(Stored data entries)
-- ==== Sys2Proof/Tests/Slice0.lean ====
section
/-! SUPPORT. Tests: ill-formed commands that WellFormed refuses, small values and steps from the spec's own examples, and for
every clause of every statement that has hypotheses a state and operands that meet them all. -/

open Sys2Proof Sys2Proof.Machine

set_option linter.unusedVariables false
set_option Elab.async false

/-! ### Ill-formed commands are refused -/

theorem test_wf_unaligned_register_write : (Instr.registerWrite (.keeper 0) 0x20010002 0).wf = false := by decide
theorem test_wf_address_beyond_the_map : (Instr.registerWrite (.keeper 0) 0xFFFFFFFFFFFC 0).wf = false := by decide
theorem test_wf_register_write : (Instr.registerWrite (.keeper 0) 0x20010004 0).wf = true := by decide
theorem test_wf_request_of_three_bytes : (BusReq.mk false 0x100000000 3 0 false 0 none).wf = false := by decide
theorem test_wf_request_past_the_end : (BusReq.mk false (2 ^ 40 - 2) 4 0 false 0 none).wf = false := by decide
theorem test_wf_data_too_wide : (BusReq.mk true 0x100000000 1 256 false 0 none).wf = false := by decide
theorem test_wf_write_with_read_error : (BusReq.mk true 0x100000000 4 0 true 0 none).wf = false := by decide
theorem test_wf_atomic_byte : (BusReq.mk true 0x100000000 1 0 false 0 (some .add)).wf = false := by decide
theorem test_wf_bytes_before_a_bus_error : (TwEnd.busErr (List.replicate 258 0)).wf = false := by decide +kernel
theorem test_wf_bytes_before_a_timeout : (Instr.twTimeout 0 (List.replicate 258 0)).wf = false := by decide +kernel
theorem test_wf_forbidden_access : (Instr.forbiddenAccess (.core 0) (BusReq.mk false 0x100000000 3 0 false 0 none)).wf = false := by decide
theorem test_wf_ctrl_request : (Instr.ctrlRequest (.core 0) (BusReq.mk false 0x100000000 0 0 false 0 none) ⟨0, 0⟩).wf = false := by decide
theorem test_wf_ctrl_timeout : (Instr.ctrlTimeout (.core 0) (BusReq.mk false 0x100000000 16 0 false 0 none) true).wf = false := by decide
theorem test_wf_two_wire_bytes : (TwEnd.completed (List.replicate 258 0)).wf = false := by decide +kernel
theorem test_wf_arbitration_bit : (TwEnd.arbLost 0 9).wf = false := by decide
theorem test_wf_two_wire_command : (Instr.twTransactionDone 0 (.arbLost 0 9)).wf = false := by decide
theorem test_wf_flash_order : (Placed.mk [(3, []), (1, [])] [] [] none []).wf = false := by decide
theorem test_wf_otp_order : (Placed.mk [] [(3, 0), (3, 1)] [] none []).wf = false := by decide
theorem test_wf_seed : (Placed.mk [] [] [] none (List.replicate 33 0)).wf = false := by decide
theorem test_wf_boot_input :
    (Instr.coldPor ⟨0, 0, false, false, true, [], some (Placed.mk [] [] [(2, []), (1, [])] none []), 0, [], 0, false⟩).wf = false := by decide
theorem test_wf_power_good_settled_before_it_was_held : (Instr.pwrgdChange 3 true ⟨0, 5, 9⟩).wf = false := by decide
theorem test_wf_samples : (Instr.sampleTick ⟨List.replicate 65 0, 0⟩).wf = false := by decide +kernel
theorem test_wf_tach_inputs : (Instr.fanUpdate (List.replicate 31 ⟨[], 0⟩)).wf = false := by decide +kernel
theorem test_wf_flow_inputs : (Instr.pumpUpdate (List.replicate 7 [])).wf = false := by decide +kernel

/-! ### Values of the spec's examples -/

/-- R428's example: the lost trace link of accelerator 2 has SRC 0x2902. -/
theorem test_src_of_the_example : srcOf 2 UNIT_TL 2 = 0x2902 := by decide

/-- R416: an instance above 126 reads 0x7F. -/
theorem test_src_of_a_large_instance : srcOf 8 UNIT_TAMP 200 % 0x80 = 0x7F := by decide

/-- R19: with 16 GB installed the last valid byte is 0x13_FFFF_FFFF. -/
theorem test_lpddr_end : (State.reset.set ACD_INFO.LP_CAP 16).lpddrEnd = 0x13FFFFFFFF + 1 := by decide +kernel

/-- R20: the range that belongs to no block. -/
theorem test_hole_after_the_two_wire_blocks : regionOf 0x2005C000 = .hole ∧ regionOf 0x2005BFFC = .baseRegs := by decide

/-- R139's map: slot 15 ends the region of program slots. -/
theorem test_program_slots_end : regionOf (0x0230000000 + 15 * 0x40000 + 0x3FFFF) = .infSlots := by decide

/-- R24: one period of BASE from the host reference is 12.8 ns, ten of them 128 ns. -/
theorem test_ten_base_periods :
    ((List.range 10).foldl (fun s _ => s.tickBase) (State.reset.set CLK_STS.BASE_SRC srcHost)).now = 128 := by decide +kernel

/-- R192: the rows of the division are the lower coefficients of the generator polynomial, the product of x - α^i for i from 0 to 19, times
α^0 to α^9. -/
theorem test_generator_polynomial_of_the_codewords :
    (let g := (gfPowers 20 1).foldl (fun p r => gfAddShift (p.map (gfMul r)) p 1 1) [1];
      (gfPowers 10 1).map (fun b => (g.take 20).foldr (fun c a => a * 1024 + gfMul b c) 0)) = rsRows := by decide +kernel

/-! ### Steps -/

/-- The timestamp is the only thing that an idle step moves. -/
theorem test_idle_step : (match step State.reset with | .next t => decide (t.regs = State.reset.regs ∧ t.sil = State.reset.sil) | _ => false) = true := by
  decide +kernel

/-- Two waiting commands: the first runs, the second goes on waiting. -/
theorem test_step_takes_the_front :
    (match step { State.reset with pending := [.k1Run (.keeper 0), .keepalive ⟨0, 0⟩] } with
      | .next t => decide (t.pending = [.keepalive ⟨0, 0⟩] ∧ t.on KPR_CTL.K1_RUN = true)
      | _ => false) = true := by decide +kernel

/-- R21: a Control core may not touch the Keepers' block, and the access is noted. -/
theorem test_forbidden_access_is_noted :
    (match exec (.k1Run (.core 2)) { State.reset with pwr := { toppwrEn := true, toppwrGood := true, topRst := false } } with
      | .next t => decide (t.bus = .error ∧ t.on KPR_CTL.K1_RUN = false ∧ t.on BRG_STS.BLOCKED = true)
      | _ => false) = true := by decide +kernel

* * *

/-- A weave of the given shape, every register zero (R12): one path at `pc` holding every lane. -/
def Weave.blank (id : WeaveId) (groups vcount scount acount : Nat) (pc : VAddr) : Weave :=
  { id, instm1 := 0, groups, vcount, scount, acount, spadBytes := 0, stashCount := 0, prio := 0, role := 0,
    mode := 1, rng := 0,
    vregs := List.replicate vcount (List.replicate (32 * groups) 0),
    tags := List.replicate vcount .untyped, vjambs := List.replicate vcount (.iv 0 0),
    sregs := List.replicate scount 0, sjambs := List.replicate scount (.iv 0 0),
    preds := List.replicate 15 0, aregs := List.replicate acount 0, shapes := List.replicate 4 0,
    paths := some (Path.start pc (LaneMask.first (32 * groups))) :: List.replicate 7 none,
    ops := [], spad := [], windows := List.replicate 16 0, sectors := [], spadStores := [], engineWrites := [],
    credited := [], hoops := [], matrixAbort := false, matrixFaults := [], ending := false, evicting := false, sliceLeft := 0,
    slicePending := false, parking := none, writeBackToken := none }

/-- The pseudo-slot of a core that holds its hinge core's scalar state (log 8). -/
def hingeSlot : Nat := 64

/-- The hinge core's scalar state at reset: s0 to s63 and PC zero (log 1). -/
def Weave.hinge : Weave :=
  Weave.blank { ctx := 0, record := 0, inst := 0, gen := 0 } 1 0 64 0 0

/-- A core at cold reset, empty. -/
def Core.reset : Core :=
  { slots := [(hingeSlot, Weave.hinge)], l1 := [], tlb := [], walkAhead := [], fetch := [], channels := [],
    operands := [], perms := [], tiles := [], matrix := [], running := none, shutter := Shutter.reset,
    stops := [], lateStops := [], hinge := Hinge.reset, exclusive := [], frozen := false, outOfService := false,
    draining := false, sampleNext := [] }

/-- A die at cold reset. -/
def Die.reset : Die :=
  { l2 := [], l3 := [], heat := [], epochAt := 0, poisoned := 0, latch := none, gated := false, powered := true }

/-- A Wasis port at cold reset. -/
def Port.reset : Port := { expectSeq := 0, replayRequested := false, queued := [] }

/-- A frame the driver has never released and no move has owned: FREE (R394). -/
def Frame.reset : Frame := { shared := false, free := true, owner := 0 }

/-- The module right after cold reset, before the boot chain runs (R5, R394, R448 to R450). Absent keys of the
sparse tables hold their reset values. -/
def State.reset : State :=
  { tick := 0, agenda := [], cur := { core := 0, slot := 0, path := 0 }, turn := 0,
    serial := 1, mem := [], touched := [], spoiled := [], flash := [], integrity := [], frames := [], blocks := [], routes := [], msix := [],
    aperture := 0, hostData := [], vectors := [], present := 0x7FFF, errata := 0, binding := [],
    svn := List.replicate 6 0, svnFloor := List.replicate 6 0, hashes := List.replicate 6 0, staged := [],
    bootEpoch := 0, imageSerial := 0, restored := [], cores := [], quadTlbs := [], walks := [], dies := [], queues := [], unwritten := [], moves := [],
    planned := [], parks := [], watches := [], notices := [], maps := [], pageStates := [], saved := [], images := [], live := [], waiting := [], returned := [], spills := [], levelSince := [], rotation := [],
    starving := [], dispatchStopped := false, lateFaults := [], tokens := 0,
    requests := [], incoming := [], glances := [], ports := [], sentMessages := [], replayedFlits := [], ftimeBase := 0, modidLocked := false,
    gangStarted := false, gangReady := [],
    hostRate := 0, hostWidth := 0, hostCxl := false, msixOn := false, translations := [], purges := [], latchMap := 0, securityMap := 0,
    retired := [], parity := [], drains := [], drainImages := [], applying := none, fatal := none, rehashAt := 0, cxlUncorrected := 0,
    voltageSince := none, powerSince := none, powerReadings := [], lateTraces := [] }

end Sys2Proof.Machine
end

▶ Problem requirements
Above this instruction are the records; retype exactly the lines from the one containing "(let g := (gfPowers" up to and including the one containing "is noted. -/".

▶ Written answer
    (let g := (gfPowers 20 1).foldl (fun p r => gfAddShift (p.map (gfMul r)) p 1 1) [1];
      (gfPowers 10 1).map (fun b => (g.take 20).foldr (fun c a => a * 1024 + gfMul b c) 0)) = rsRows := by decide +kernel

/-! ### Steps -/

/-- The timestamp is the only thing that an idle step moves. -/
theorem test_idle_step : (match step State.reset with | .next t => decide (t.regs = State.reset.regs ∧ t.sil = State.reset.sil) | _ => false) = true := by
  decide +kernel

/-- Two waiting commands: the first runs, the second goes on waiting. -/
theorem test_step_takes_the_front :
    (match step { State.reset with pending := [.k1Run (.keeper 0), .keepalive ⟨0, 0⟩] } with
      | .next t => decide (t.pending = [.keepalive ⟨0, 0⟩] ∧ t.on KPR_CTL.K1_RUN = true)
      | _ => false) = true := by decide +kernel

/-- R21: a Control core may not touch the Keepers' block, and the access is noted. -/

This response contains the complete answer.